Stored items
☆ ☆ ☆

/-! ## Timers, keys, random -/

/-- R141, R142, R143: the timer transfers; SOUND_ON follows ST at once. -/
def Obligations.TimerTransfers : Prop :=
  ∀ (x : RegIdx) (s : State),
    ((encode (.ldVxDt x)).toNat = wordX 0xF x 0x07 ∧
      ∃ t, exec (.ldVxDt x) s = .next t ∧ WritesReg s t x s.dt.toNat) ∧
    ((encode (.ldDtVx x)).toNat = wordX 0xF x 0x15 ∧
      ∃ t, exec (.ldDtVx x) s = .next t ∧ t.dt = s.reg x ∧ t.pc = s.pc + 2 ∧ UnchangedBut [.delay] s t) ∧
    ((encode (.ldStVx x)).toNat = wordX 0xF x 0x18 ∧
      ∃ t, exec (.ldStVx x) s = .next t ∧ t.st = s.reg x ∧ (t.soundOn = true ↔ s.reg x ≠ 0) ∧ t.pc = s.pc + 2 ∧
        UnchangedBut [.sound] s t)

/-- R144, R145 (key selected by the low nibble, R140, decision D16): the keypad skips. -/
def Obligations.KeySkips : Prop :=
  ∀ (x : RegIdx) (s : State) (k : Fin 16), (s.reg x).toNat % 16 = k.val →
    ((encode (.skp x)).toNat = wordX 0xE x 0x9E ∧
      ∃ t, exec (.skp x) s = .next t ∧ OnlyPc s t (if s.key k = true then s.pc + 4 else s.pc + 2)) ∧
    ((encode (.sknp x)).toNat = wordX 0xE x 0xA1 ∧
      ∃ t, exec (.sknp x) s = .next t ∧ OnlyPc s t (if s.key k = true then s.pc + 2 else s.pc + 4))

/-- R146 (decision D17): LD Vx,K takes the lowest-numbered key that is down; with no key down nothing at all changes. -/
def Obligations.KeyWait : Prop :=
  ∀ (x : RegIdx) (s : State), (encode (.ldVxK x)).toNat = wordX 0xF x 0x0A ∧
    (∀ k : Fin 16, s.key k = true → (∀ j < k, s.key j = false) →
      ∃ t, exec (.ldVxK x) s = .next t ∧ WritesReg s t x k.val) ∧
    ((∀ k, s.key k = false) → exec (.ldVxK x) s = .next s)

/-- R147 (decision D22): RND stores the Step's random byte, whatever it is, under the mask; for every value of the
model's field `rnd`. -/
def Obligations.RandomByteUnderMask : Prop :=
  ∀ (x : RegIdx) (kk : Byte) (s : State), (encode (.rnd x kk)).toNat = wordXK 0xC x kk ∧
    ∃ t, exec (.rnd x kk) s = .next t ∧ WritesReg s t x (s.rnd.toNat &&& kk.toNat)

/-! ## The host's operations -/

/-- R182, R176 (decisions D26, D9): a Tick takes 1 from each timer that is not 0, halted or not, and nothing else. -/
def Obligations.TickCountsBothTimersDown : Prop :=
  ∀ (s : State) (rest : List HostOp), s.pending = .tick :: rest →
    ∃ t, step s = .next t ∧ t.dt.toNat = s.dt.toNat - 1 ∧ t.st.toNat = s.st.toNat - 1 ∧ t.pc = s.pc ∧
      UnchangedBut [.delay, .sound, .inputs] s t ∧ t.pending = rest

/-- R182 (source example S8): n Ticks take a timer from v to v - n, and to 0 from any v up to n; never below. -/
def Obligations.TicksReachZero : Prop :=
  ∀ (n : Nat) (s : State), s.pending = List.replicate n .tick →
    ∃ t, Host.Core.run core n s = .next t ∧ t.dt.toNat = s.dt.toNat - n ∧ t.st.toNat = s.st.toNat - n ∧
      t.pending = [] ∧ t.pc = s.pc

☆ ☆ ☆

PROBLEM STATEMENT: Using the records above, copy exactly the lines from the one containing "s.st.toNat - n ∧" through the last, inclusive, and nothing else.

SOLUTION:
    ∃ t, Host.Core.run core n s = .next t ∧ t.dt.toNat = s.dt.toNat - n ∧ t.st.toNat = s.st.toNat - n ∧
      t.pending = [] ∧ t.pc = s.pc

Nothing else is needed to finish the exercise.